I need to do a whole genome alignment on a largish metazoan (~1.8 GBp), and the sensible approach seems to be to mask the repetitive alements before doing that so that the number of all versus all seed matches is reduced.
The Lastz whole genome alignment tool has a softmasking option where masked regions aren't used for finding seeds (but can be used when extending seeds to build alignments). That sounds perfect to me.
However, I can't figure out how to specify the softmasked regions. Does someone know how to do this?

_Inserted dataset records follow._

/-- A write of QSCHED: EN, PH and TKM1; a queue that no longer takes part in arbitration is not runnable (R298). -/
def writeQsched (s : State) (q : Nat) (val : Word) : State :=
  let s := s.modQueue q fun u => { u with qsched := (u.qsched &&& 0x60000000) ||| (val &&& 0x900003FF) }
  match queuePart s q with
  | some p => if queueOn s p q then s else s.modQueue q fun u => { u with was := false }
  | none => s.modQueue q fun u => { u with was := false }

/-- A write of a queue's register, by its offset. -/
def queueReg (s : State) (q off : Nat) (val : DWord) : State :=
  match off with
  | 0x00 => writeQring s q val
  | 0x08 => writeQsched s q (val.setWidth 32)
  | 0x18 => if val.getLsbD 0 then resetQueue s q else s
  | _ => s

/-! ## Partition registers (R287, R294, R320, R326, R340, R346, R375) -/

/-- The queues of a partition that no longer take part in arbitration are not runnable (R298). -/
def State.sleepers (s : State) (p : Nat) : State :=
  { s with queues := s.queues.map fun e =>
      if queuePart s e.1 = some p && !queueOn s p e.1 then (e.1, { e.2 with was := false }) else e }

/-- A write of SCHEDCTL: with PHSW set the running context's slice starts; with PHSW cleared a swap under way is given up. -/
def writeSchedctl (s : State) (p : Nat) (val : Word) : State :=
  let old := phsw s p
  let s := s.modPart p fun q => { q with schedctl := val &&& 0xFF03 }
  let new := phsw s p
  let s := s.sleepers p
  if new && !old then s.modPart p fun q => { q with sliceEnd := s.dtime + qtmNs q q.phase, expired := none, yieldAt := none }
  else if old && !new then
    let s := s.modPart p fun q => { q with expired := none, yieldAt := none }
    let go := (s.blocks.filter fun b => b.key.part = p && b.ly && !b.yr && b.cluster?.isSome).map fun b => b.key
    let s := { s with blocks := s.blocks.map fun b =>
        if b.key.part = p && b.ly then
          (let b := if b.yr then b
             else b.mapFrags fun f => if f.wait = .yielded then { f with wait := .run } else f
           { b with ly := false, halted := b.halted && b.yr })
        else b }
    -- blocks that go on take the answers that waited for them (R322)
    go.foldl applyAnswers s
  else s

/-- A write of TLBICTL: ignored while GO is 1. -/
def writeTlbictl (s : State) (who : HubAgent) (p : Nat) (val : Word) : State :=
  if (s.part p).tlbiGo then s
  else
    let s := s.modPart p fun q =>
      { q with tlbictl := (val &&& 0xFFF) ||| (q.tlbictl &&& 0x40000000 &&& ~~~val) }
    if val.getLsbD 31 then tlbiRequest s who p (bitsAt val.toNat 10 2) (val.setWidth 10) else s

/-- A write of FRESUME: SEQ and ACT (R320); ACT 2 and 3 are ignored. -/
def writeFresume (s : State) (p : Nat) (val : DWord) : State :=
  match bitsAt val.toNat 0 2 with
  | 0 => retryRecord s p ((val >>> 32).setWidth 32)
  | 1 => endRecord s p ((val >>> 32).setWidth 32)
  | _ => s

/-- A write of SCACT: SEQ and ACT; ACT 3 is ignored. -/
def writeScact (s : State) (p : Nat) (val : DWord) : State :=
  let seq : Word := (val >>> 32).setWidth 32
  match bitsAt val.toNat 0 2 with
  | 0 => replyCall s p seq
  | 1 => markCall s p seq
  | 2 => endCall s p seq
  | _ => s

/-- A write of FQCTL: OVF is cleared by a 1. -/
def writeFqctl (q : Partition) (val : Word) : Partition :=
  { q with fqctl := (val &&& 0x8000FFFF) ||| (q.fqctl &&& 0x40000000 &&& ~~~val) }

/-- The scheduling, fault-queue and pre-emption registers of a partition, by offset. -/
def partRegLow (s : State) (who : HubAgent) (p off : Nat) (val : DWord) : State :=
  let w : Word := val.setWidth 32
  match off with
  | 0x000 => writeSchedctl s p w
  | 0x008 => s.modPart p fun q => { q with llthr := w &&& 0xFFFF }
  | 0x010 => s.modPart p fun q => { q with qtm0 := w &&& 0xFFFFFF }
  | 0x018 => s.modPart p fun q => { q with qtm1 := w &&& 0xFFFFFF }
  | 0x040 => s.modPart p fun q => { q with fqbase := val &&& 0x0000FFFFFFFFF000 }
  | 0x048 => s.modPart p fun q => writeFqctl q w
  | 0x050 => s.modPart p fun q => { q with fqhead := val.setWidth 16 }
  | 0x060 => writeFresume s p val
  | 0x080 => s.modPart p fun q => { q with ydl := w }
  | 0x088 => s.modPart p fun q => { q with pretgt := w }
  | 0x090 => writePrectl s p w
  | 0x098 => s.modPart p fun q => { q with savebase := val &&& 0x0000FFFFFFFF0000 }
  | 0x0A0 => s.modPart p fun q => { q with savesz := w }
  | 0x0C0 => s.modPart p fun q => { q with tlbiva := val &&& 0x007FFFFFFFFFFFFF }
  | 0x0C8 => writeTlbictl s who p w
  | _ => s

/-- The debug, trace, group-table and system-call registers of a partition, by offset. -/
def partRegHigh (s : State) (p off : Nat) (val : DWord) : State :=
  let w : Word := val.setWidth 32
  match off with
  | 0x100 => s.modPart p fun q => { q with dbgctl := (w &&& 0xE000FFFF) ||| (q.dbgctl &&& 0x10000000) }
  | 0x200 => s.modPart p fun q => { q with trbase := val &&& 0x0000FFFFFFFFF000 }
  | 0x208 => s.modPart p fun q => { q with trctl := w &&& 0x8000FFFF }
  | 0x210 => s.modPart p fun q => { q with trpos := (w &&& 0xFFFF0000) ||| (q.trpos &&& 0xFFFF) }
  | 0x218 => s.modPart p fun q => { q with trdrop := w }
  | 0x220 => s.modPart p fun q => { q with sampctl := w &&& 0x8000001F }
  | 0x280 => s.modPart p fun q => { q with gtbase := val &&& 0x0000FFFFFFFFF000 }
  | 0x2C0 => s.modPart p fun q => { q with scbase := val &&& 0x0000FFFFFFFFF000 }
  | 0x2C8 => s.modPart p fun q => { q with scctl := w &&& 0xC0000FFF }
  | 0x2D0 => s.modPart p fun q => { q with scpos := (w &&& 0xFFFF0000) ||| (q.scpos &&& 0xFFFF) }
  | 0x2D8 => writeScact s p val
  | _ =>
    if 0x140 ≤ off && off < 0x180 then
      s.modPart p fun q => { q with bpc := lmod q.bpc ((off - 0x140) / 8) fun _ => val &&& 0x007FFFFFFFFFFFFC }
    else if 0x180 ≤ off && off < 0x1C0 then
      s.modPart p fun q => { q with wpa := lmod q.wpa ((off - 0x180) / 8) fun _ => val &&& 0x007FFFFFFFFFFFFF }
    else if 0x1C0 ≤ off && off < 0x200 then s.modPart p fun q => { q with wpl := lmod q.wpl ((off - 0x1C0) / 8) fun _ => w }
    else if 0x2E0 ≤ off && off < 0x300 then
      s.modPart p fun q => { q with scrply := lmod q.scrply ((off - 0x2E0) / 8) fun _ => w }
    else s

The Lastz documentation at http://www.bx.psu.edu/miller_lab/dist/README.lastz-1.02.00/README.lastz-1.02.00a.html#fmt_mask says
Sequence Masking File This file is used with the xmask and nmask actions in a sequence specifier. It consists of one interval per line, without sequence names. Lines beginning with a # are considered to be comments and are ignored, as are blank lines. Only the first two whitespace-delimited words in any line are interpreted as the interval; the rest of the line is ignored. Each interval describes a region to be masked, and consists of <start> <end> Locations are one-based and inclusive on both ends (i.e., they use the origin-one, closed position numbering system). Note that the masking intervals are counted along the forward strand, even if we are only aligning to the reverse complement of the query specifier (i.e. for ‑‑strand=minus). Here is an example. If the target sequence is hg18.chr1, this would mask the 5' UTRs from several genes. Note that the third column is neither required nor interpreted by LASTZ, and acts as a comment. 884484 884542 NM_015658 885830 885936 NM_198317 891740 891774 NM_032129 925217 925333 NM_021170 938742 938816 NM_005101 945366 945415 NM_198576 1016787 1016808 NM_001114103 1017234 1017346 NM_001114103 1041303 1041486 NM_001114103
My question is - if the Target and Query files (for alignment) have multiple sequences, then how do you specify the masked regions if there is only a <start><end> specification? (you'd also need a
Do you know if there is a way around this or a different tool that will do the same job with masked sequences?